Kingsman: the Golden Circle review: interminable Bond-spoofing sequel will make you long for Die Another Day

Taron Egerton, left, and Mark Strong in Kingsman: The Golden Circle
Taron Egerton, left, and Mark Strong in Kingsman: The Golden Circle

Even painted in electric pink and blown up to the size of the Hollywood sign, the word ‘slog’ wouldn’t do justice to Kingsman: The Golden Circle. Just getting to the end of Matthew Vaughn’s new film feels like chewing through a 15-tog quilt. Two and a half years after the release of its Bond-spoofing forerunner, Vaughn has returned a sequel, in which the first film’s council-estate outcast turned elite secret agent Eggsy (Taron Egerton) takes on an international drugs ring.

Kingsman: The Golden Circle premiere - in pictures
Kingsman: The Golden Circle premiere - in pictures

The original Kingsman, adapted by Vaughn and Jane Goldman from a Mark Millar comic book series, may have felt like a straggly, goading holdover from the twilight of the lads’ mags – but at least it committed to its nasty streak, and took venomous pleasure in prodding your buttons till they beeped. (I didn’t review it, but was an admirer with reservations.) This crazily overlong and tiresome follow-up, however, doesn’t seem to have the first idea what to do with itself – not least when it comes to its much-vaunted all-star cast, the majority of whom are barely even in it. 

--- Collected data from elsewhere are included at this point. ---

/-- A memory-port fault (R214). -/
def State.xmpFault (s : State) (code : Nat) : State := s.fault code (some Reg.XMP_FAULT)

/-- The command engine ends with XMP_CMD_ERR (R212). -/
def State.xmpCmdErr (s : State) : State := (s.setFld F.XMP_CMD_STATUS_state 3).xmpFault 0x0403

/-- A write to XMP_CMD (R212): ignored while a command runs. -/
def State.wrXmpCmd (s : State) (v : Word) : State :=
  if s.fld F.XMP_CMD_STATUS_state = 1 then s
  else
    let s1 := s.setWord Reg.XMP_CMD (v &&& 0x01FFFFFF#32)
    if v.getLsbD 31 && s.is F.XMP_CTRL_en then
      if 256 < getBits v 24 16 || !inSram (4 * s.fld F.XMP_CMD_BUF_buf) (getBits v 24 16) then s1.xmpCmdErr
      else (s1.setFld F.XMP_CMD_STATUS_state 1).setFld F.XMP_STATUS_busy 1
    else s1

/-- A write of XMP_CMD.go (R212). -/
def execXmpCommand (who : Init) (v : Word) (s : State) : Host.Outcome State Fault Refusal :=
  .next (s.port who Reg.XMP_CMD (fun t => t.wrXmpCmd v))

/-- The command's transaction ends: the bytes the device sent go to the buffer of a read, and the device's cells hold what it says
(R212; what an opcode does is the device's). -/
def execXmpCmdDone (good : Bool) (data : List Byte) (cells : List (Nat × Byte)) (s : State) : Host.Outcome State Fault Refusal :=
  .next (if s.fld F.XMP_CMD_STATUS_state = 1 then
    let s1 := s.setFld F.XMP_STATUS_busy 0
    if good then
      let n := s.fld F.XMP_CMD_len
      let s2 := if s.is F.XMP_CMD_dir then s1
        else s1.writeBytes (4 * s.fld F.XMP_CMD_BUF_buf) ((data ++ List.replicate (n - data.length) 0).take n)
      let i := s.fld F.XMP_CMD_cs
      let s3 := cells.foldl (fun (t : State) p =>
        if t.csOf p.1 1 = some i then { t with mem := Store.set t.mem p.1 p.2 } else t) s2
      s3.setFld F.XMP_CMD_STATUS_state 2
    else s1.xmpCmdErr
  else s)

/-- A transaction without a data strobe ends (R209, Table QE-7): a load raises LOAD_ACCESS; a queue is disabled with QE_XMP_ERR; a copy
channel and a command end with error. -/
def execXmpTimeout (user : XmpUser) (s : State) : Host.Outcome State Fault Refusal :=
  .next (let s1 := (s.count F.XMP_CNT_timeouts).xmpFault 0x0401
    match user with
    | .load c a => if s.coreReady c && inWindow a.toNat then s1.raise c excLoad (some a) else s
    | .queue q =>
      if s.qExists q then
        let s2 := if inWindow s.tabBase then s1.onQe (fun e => { e with tableDown := true }) else s1
        ((s2.qTouch q).descDisable q).qeFault 0x0304 q
      else s
    | .copy n =>
      if s.fld (F.QE_CPYn_STATUS_state n) = 1 then
        let t := s1.takeFree 8
        (t.2.copyEnd n 3 t.1).qeFault 0x0304 0
      else s
    | .command => if s.fld F.XMP_CMD_STATUS_state = 1 then (s1.setFld F.XMP_STATUS_busy 0).xmpCmdErr else s)

/-- The oldest posted store's burst ends: its bytes are in the device, or it is lost with XMP_POST_LOST (R211). -/
def execPostedStoreDrain (good : Bool) (s : State) : Host.Outcome State Fault Refusal :=
  .next (match s.qe.posted with
    | [] => s
    | p :: t =>
      let s1 := s.onQe (fun e => { e with posted := t })
      let s2 := s1.setFld F.XMP_STATUS_posted t.length
      if good then s2.writeBytes p.addr p.bytes else (s2.count F.XMP_CNT_post_lost).xmpFault 0x0402)

end Sys2Proof.Machine
end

Poppy Delevingne and Pedro Pascal
Poppy Delevingne and Pedro Pascal

Channing Tatum, as Eggsy’s all-American ‘Statesman’ counterpart – code-named Tequila – appears in perhaps three early scenes before he’s cryogenically frozen, only to be thawed out in time for a post-finale meet-and-greet. Then there’s his superior Champagne (Jeff Bridges), who strangely never seems to leave the Statesmen’s boardroom, and technical advisor Ginger Ale (Halle Berry), who spends the film as a glorified Satnav, offering directions to the nearest satellite-surveilled baddie from behind a desktop computer. (In an extended cameo appearance, Elton John gets more to do than any of them, and better outfits to do it in.)

Even Julianne Moore as Poppy, a villainous drugs baroness holding the world to ransom with a lethal product, spends all but two of her scenes standing behind the counter of her burger-bar-themed lair. The overall impression is of a supporting cast who stopped by on a spare afternoon – and whether their roles were obligingly whittled down to sawdust to accommodate or were this flimsy to begin with, the sheer cravenness of it is embarrassing to watch.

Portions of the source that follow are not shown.